Voglio sapere se staresti al centro del fuoco con me senza indietreggiare.
Non mi interessa sapere dove o cosa o con chi hai studiato.
Voglio sapere se puoi stare solo con te stesso, e se veramente ami la compagnia che tieni a te stesso nei momenti vuoti.
Scelte di vita – di Daniele Violi

La Vita di Irene e Sergio si era incrociata durante l’occupazione delle terre abbandonate di proprietà del marchese Del Grillo. Con altre compagne e altri compagni di avventura, erano riusciti a convincere coloro che erano meno convinti di raggiungere il loro obbiettivo, si erano resi disponibili non più di tanto a sopportare in continuità le aspirazioni di dividere una scelta di Vita nella natura, dopo aver studiato la materia in una facoltà molto movimentata dove pullulavano belle intelligenze destinate ad aprirsi alla vita e nel lavoro con interesse. Insomma le loro aspirazioni erano state raggiunte, la cooperativa agricola da qualche decennio dava soddisfazione e la vita all’interno si caratterizzava spesso per dibattiti per la conduzione e per lo scambio di opinioni sulla realtà di questa comunità. La loro unione aveva regalato due bambini: Davide e Demetrio. La Vita di coppia era scandita dalle stagioni, dalle attività e da serate davanti al fuoco. Quanti interrogativi si amplificavano davanti al focolare. La loro casa era come le altre frequentata continuamente da altre coppie che dividevano l’esperienza lavorativa.
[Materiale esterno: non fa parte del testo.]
/-- Settles O21. -/
theorem sealAndDelete : Obligations.SealAndDelete := by
  intro tag id s ht sealed deleted
  refine ⟨fun h => ⟨?_, ?_⟩, fun h0 h255 => ⟨fun hnone => ⟨?_, ?_⟩, fun xs g ys hm hid hx => ?_⟩⟩
  · exact exec_answered_of_takes rfl rfl ht (fun l t => ownSeal_error (s := s.withFront l t) (named_range h)) rfl rfl
  · exact exec_answered_of_takes rfl rfl ht (fun l t => ownDelete_error (s := s.withFront l t) (named_range h)) rfl rfl
  · exact exec_answered_of_takes rfl rfl ht
      (fun l t => ownSeal_error (s := s.withFront l t) (named_noSuchSegment h0 h255 hnone)) rfl rfl
  · exact exec_answered_of_takes rfl rfl ht
      (fun l t => ownDelete_error (s := s.withFront l t) (named_noSuchSegment h0 h255 hnone)) rfl rfl
  · subst hid
    have hg := segment?_of_map hm hx
    have hn : ∀ l t, (s.withFront l t).named g.id = .ok g := fun l t => named_ok h0 h255 hg
    refine ⟨fun hst => ?_, fun hst hf => ?_, fun hst hf => ?_, fun hr => ?_, fun hr => ⟨fun hst => ?_, fun hst hz => ?_,
      fun hst hfil hz => ?_, fun hst hz => ?_⟩⟩
    · exact exec_answered_of_takes rfl rfl ht (fun l t => (ownSeal_named (hn l t)).trans (if_pos hst)) rfl rfl
    · refine exec_answered_of_takes rfl rfl ht (fun l t => ?_) rfl rfl
      rw [ownSeal_named (hn l t), if_neg (not_not.mpr hst), if_pos hf]
    · refine exec_answered_of_takes rfl rfl ht (fun l t => ?_) rfl rfl
      rw [ownSeal_named (hn l t), if_neg (not_not.mpr hst), if_neg (Nat.not_lt.mpr hf), State.withFront_modSegment,
        modSegment_of_map hm hx, reportReady_eq]
      rfl
    · refine exec_answered_of_takes rfl rfl ht (fun l t => ?_) rfl rfl
      rw [ownDelete_named (hn l t), if_pos hr]
      rfl
    · refine exec_answered_of_takes rfl rfl ht (fun l t => ?_) rfl rfl
      rw [ownDelete_named (hn l t), if_neg (by simp [hr]), if_pos hst]
      rfl
    · refine exec_answered_of_takes rfl rfl ht (fun l t => ?_) rfl rfl
      rw [ownDelete_named (hn l t), if_neg (by simp [hr]), if_neg hst, if_pos hz, State.withFront_freeSegment,
        freeSegment_unnoticed hm hx]
      rfl
    · refine exec_answered_of_takes rfl rfl ht (fun l t => ?_) rfl rfl
      rw [ownDelete_named (hn l t), if_neg (by simp [hr]), if_neg hst, if_neg hz, State.withFront_retire, retire_other hfil,
        modSegment_of_map hm hx]
      rfl
    · have hframe := (Plays.reportFailed (s.modSegment g.id (fun x => { x with state := .failed, retiring := true })) g.id).frame
      rw [← modSegment_of_map hm hx (fun x => { x with state := .failed, retiring := true })]
      refine exec_answered_of_takes rfl rfl ht (fun l t => ?_) (by rw [hframe]; rfl) (by rw [hframe]; rfl)
      rw [ownDelete_named (hn l t), if_neg (by simp [hr]), if_neg (by simp [hst]), if_neg hz, State.withFront_retire,
        retire_filling hst]
      rfl

end Sys2Proof.Machine

/-! ## Head evaluation, reports and the channel requests (R9, R15, R16, R26–R34, R43, R47, R48, R52, R53) -/

namespace Sys2Proof.Machine

-- The proofs are checked one after another, so that their memory is not asked for at once.
set_option Elab.async false

/-! ### Updates of one channel -/

@[simp] theorem State.setChannel_setChannel (s : State) (c : Fin 4) (x y : Channel) :
    (s.setChannel c x).setChannel c y = s.setChannel c y := by
  simp [State.setChannel]

/-- Two changes of one channel are one. -/
@[simp] theorem State.modChannel_modChannel (s : State) (c : Fin 4) (f g : Channel → Channel) :
    (s.modChannel c f).modChannel c g = s.modChannel c (fun ch => g (f ch)) := by
  simp [State.modChannel]

theorem forEach_eq_foldl {α : Type} (f : α → State → State) (xs : List α) (s : State) :
    forEach f xs s = xs.foldl (fun t x => f x t) s := by
  induction xs generalizing s with
  | nil => rfl
  | cons x xs ih => exact ih (f x s)

/-! ### Head evaluation (R28, R30–R34, R43) -/

section Evaluation

variable {s : State} {c : Fin 4} {e : Entry} {rest : List Entry}

theorem evaluateHead_empty (hq : (s.channel c).queue = []) : s.evaluateHead c = { s with
    channels := s.channels.set c { s.channel c with state := .drained, activeGen := (s.channel c).defaultGen }
    notices := s.notices.produce .drained (.channel c) (u32 (s.channel c).counter.toNat) } := by
  rw [State.evaluateHead, hq]
  rfl

theorem evaluateHead_onTrigger {k : Fin 8} (hq : (s.channel c).queue = e :: rest) (hs : e.start = .onTrigger k) :
    s.evaluateHead c = s.setChannel c
      { s.channel c with state := .waiting, activeGen := e.generator.getD (s.channel c).defaultGen } := by
  have h : s.evaluateHead c = State.evalQueue c (e :: rest) s := congrArg (fun q => State.evalQueue c q s) hq
  simp only [h, State.evalQueue, hs, State.enterWaiting, State.modChannel_modChannel]
  rfl

/-- An IMMEDIATE head is seen by the segment's state (R31). -/
theorem evaluateHead_immediate (hq : (s.channel c).queue = e :: rest) (hs : e.start = .immediate) :
    s.evaluateHead c = match s.playable e.segment with
      | some st => (s.modChannel c (fun ch => { ch with activeGen := e.generator.getD ch.defaultGen })).enterStarted c e rest st
      | none => State.evalQueue c rest
          ((s.modChannel c (fun ch => { ch with activeGen := e.generator.getD ch.defaultGen })).dropHead c e rest) := by
  have h : s.evaluateHead c = State.evalQueue c (e :: rest) s := congrArg (fun q => State.evalQueue c q s) hq
  simp only [h, State.evalQueue, hs]
  rfl

theorem playable_failed {x : Segment} (hx : s.segment? e.segment = some x) (hf : x.state = .failed) : s.playable e.segment = none := by
  simp [State.playable, hx, hf]

theorem playable_live {x : Segment} (hx : s.segment? e.segment = some x) (hf : x.state ≠ .failed) :
    s.playable e.segment = some x.state := by
  simp [State.playable, hx, hf]

theorem enterStarted_ready : s.enterStarted c e rest .ready = s.modChannel c (fun ch => { ch with state := .playing, queue := e.begun :: rest }) :=
  rfl

theorem enterStarted_notReady {st : SegState} (h : st ≠ .ready) : s.enterStarted c e rest st =
    (s.modChannel c (fun ch => { ch with state := .starved, queue := e.begun :: rest })).notify .starved (.channel c)
      (e.segment :: u8 st.num) := by
  cases st with
  | ready => exact absurd rfl h
  | filling | loading | failed => rfl

/-- A skipped head leaves, and the queue behind it is evaluated. -/
theorem evalQueue_dropHead : State.evalQueue c rest (s.dropHead c e rest) = (s.dropHead c e rest).evaluateHead c := by
  rw [State.evaluateHead, channel_dropHead_self]

end Evaluation

/-! ### The reports from the pool (R9, R15, R16) -/

theorem starvedOn_iff {ch : Channel} {id : Byte} : (ch.state = .starved ∧ ch.queue.head?.map (fun e => e.segment) = some id) ↔
    ch.state = .starved ∧ ∃ e rest, ch.queue = e :: rest ∧ e.segment = id := by
  cases ch.queue <;> simp

/-- The FAILED report at one channel: a STARVED one on the segment skips its head. -/
theorem failedReport_eq (id : Byte) (c : Fin 4) (t : State) : State.failedReport id c t =
    if (t.channel c).state = .starved ∧ (t.channel c).queue.head?.map (fun e => e.segment) = some id then
      (State.notify .entrySkipped (.channel c) [id] (State.releaseRef
        { t with channels := t.channels.set c { t.channel c with queue := (t.channel c).queue.tail } } id)).evaluateHead c
    else t := by
  unfold State.failedReport
  split
  · next e rest hs hq =>
    by_cases he : e.segment = id
    · have hskip : t.skipHead c e rest = (t.dropHead c e rest).evaluateHead c := evalQueue_dropHead
      rw [if_pos he, if_pos (starvedOn_iff.mpr ⟨hs, e, rest, hq, he⟩), hskip, State.dropHead, he, hq]
      rfl
    · simp [he, hs, hq]
  · next hno =>
    refine (if_neg fun h => ?_).symm
    obtain ⟨hs, e, rest, hq, -⟩ := starvedOn_iff.mp h
    exact hno e rest hs hq

section Failure

variable {s : State} {xs ys : List Segment} {g : Segment}

theorem failLoading_frees (hm : s.pool.map = xs ++ g :: ys) (hx : ∀ x ∈ xs, x.id ≠ g.id) (hr : g.refs ≤ 1) :
    s.failLoading g.id = { s with
      pool := { s.pool with free := s.pool.free ++ g.blocks, map := xs ++ ys }
      notices := s.notices.produce .segmentFreed (.segment g.id) (3 :: u8 g.origin.num) } := by
  have h0 : g.refs - 1 = 0 := by omega
  simp only [State.failLoading, segment?_of_map hm hx, h0, if_true, State.freeSegment, erase_of_map hm hx]
  rfl

theorem failLoading_keeps (hm : s.pool.map = xs ++ g :: ys) (hx : ∀ x ∈ xs, x.id ≠ g.id) (hr : 1 < g.refs) :
    s.failLoading g.id = State.reportFailed { s with pool := { s.pool with
      map := xs ++ { g with state := .failed, retiring := true, refs := g.refs - 1 } :: ys } } g.id := by
  have h0 : ¬g.refs - 1 = 0 := by omega
  simp only [State.failLoading, segment?_of_map hm hx, h0, if_false, modSegment_of_map hm hx]

end Failure

/-- Settles O25: head evaluation by the queue's head, then the two reports channel by channel, then the failure. -/
theorem headEvaluation : Obligations.HeadEvaluation := by
  refine ⟨fun s c => ⟨evaluateHead_empty, fun e rest hq => ⟨fun t ht => evaluateHead_onTrigger hq ht, fun x hs hx =>
    ⟨fun hr => ?_, fun hr => ?_, fun hf => ?_⟩⟩⟩, fun s id => ⟨?_, ?_, fun xs g ys hm hid hx => ?_⟩⟩
  · rw [evaluateHead_immediate hq hs, playable_live hx (by simp [hr]), hr]
    simp only [enterStarted_ready, State.modChannel_modChannel]
    rfl
  · have hne : x.state ≠ .ready := by rcases hr with h | h <;> simp [h]
    rw [evaluateHead_immediate hq hs, playable_live hx (by rcases hr with h | h <;> simp [h])]
    simp only [enterStarted_notReady hne, State.modChannel_modChannel]
    rfl
  · rw [evaluateHead_immediate hq hs, playable_failed hx hf]
    show State.evalQueue c rest (State.dropHead _ c e rest) = _
    rw [evalQueue_dropHead, State.dropHead, State.modChannel_modChannel]
    rfl
  · rw [State.reportReady, forEach_eq_foldl]
    refine congrArg (fun f => List.foldl f s allChannels) (funext fun t => funext fun c => ?_)
    rw [readyReport_eq, State.modChannel, Channel.readied]
    by_cases h : (t.channel c).state = .starved ∧ (t.channel c).queue.head?.map (fun e => e.segment) = some id
    · rw [if_pos h, if_pos h]
      rfl
    · rw [if_neg h, if_neg h, setChannel_self]
  · rw [State.reportFailed, forEach_eq_foldl]
    exact congrArg (fun f => List.foldl f s allChannels) (funext fun t => funext fun c => failedReport_eq id c t)
  · subst hid
    exact ⟨failLoading_frees hm hx, failLoading_keeps hm hx⟩

/-! ### CONFIGURE_CHANNEL (R26) -/

theorem configOf_eq_some {f : ConfigFields} {c g : Fin 4} (hc : f.channel.toNat = c.val) (hg : f.generator.toNat = g.val) :
    configOf f = some (c, g) := by
  simp [configOf, fin4_eq_some.mpr hc, fin4_eq_some.mpr hg]

theorem configOf_eq_none {f : ConfigFields} (h : 3 < f.channel.toNat ∨ 3 < f.generator.toNat) : configOf f = none := by
  unfold configOf
  rcases h with h | h
  · simp [fin4_eq_none.mpr h]
  · rw [fin4_eq_none.mpr h]
    cases fin4 f.channel <;> rfl

theorem ownConfigure_ok {f : ConfigFields} {c g : Fin 4} (h : configOf f = some (c, g)) (s : State) :
    ownConfigure f s = if (s.channel c).isRunning then .refused s .channelRunning
      else .reply (s.modChannel c (fun ch => { ch with defaultGen := g, restCode := f.rest, output := f.rest, activeGen := g })) .ok
        (u8 g.val ++ halfBytes f.rest) := by
  simp [ownConfigure, h]

/-- Settles O23. -/
theorem configureChannel : Obligations.ConfigureChannel := by
  intro tag f s ht run
  refine ⟨fun h => ?_, fun c g hc hg => ⟨fun hs => ?_, fun hs => ?_⟩⟩
  · refine exec_answered_of_takes rfl rfl ht (fun l t => ?_) rfl rfl
    simp [ownConfigure, configOf_eq_none h, Owned.refused]
  · refine exec_answered_of_takes rfl rfl ht (fun l t => ?_) rfl rfl
    rw [ownConfigure_ok (configOf_eq_some hc hg)]
    exact if_pos (decide_eq_true hs)
  · refine exec_answered_of_takes rfl rfl ht (fun l t => ?_) rfl rfl
    rw [ownConfigure_ok (configOf_eq_some hc hg)]
    exact if_neg (by simp [Channel.isRunning, hs])

/-! ### RELEASE (R52) -/

theorem ownRelease_range {b : Byte} (h : 3 < b.toNat) (s : State) : ownRelease b s = .refused s .range := by
  simp [ownRelease, fin4_eq_none.mpr h]

theorem ownRelease_nothing {b : Byte} {c : Fin 4} (hc : b.toNat = c.val) {s : State} (h : (s.channel c).headStarted = false) :
    ownRelease b s = .refused s .nothingToRelease := by
  simp only [ownRelease, fin4_eq_some.mpr hc]
  cases (s.channel c).queue <;> simp [h]

theorem ownRelease_ok {b : Byte} {c : Fin 4} (hc : b.toNat = c.val) {s : State} (h : (s.channel c).headStarted = true) {e : Entry}
    {rest : List Entry} (hq : (s.channel c).queue = e :: rest) : ownRelease b s =
      .reply (s.setChannel c { s.channel c with queue := { e with released := true } :: rest }) .ok (u16 e.passes ++ u16 e.cursor) := by
  simp only [ownRelease, fin4_eq_some.mpr hc, hq, h, if_true, State.modChannel, setHead]

/-- Settles O28. -/
theorem releaseRequest : Obligations.ReleaseRequest := by
  intro tag b s ht run
  refine ⟨fun h => exec_answered_of_takes rfl rfl ht (fun _ _ => ownRelease_range h _) rfl rfl,
    fun c hc => ⟨fun hp hs => ?_, fun e rest hs hq => ?_⟩⟩
  · have hno : (s.channel c).headStarted = false := by simp [Channel.headStarted, hp, hs]
    exact exec_answered_of_takes rfl rfl ht (fun l t => ownRelease_nothing (s := s.withFront l t) hc hno) rfl rfl
  · have hyes := Channel.headStarted_iff.mpr hs
    exact exec_answered_of_takes rfl rfl ht (fun l t => ownRelease_ok (s := s.withFront l t) hc hyes hq) rfl rfl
Tanti giovani che si appassionavano a quella scelta di vita, ospitavano in casa loro; eran ben accolti e negli scambi relazionali di lunghi momenti di confronto si avvertivano tutti i sentimenti forti che una scelta appassionata si porta dietro. Tanti sono gli interrogativi che si incrociano tra persone navigate su una scelta di vita diversa rispetto alla tendenza prevalente di svolgere un lavoro poco impegnativo. Molti giovani sono attratti da attività facili, la campagna resta un ambiente difficile e faticoso. Per Irene e Sergio erano argomenti che li appassionavano e li coinvolgevano, riscaldati davanti al focolare, dove anche il piacere della compagnia li faceva sentire meno soli e rafforzava le loro convinzioni. Questi i sentimenti e le storie che tornavano in mente. Il piacere di sentire la robustezza di avere fatto una scelta, Irene e Sergio sentivano di avere consolidato la loro unione di amore e di vita. Una vita desiderata con forza che li rendeva aperti a tutti gli orizzonti ed a affrontare tutti gli ostacoli e i sacrifici con il sorriso.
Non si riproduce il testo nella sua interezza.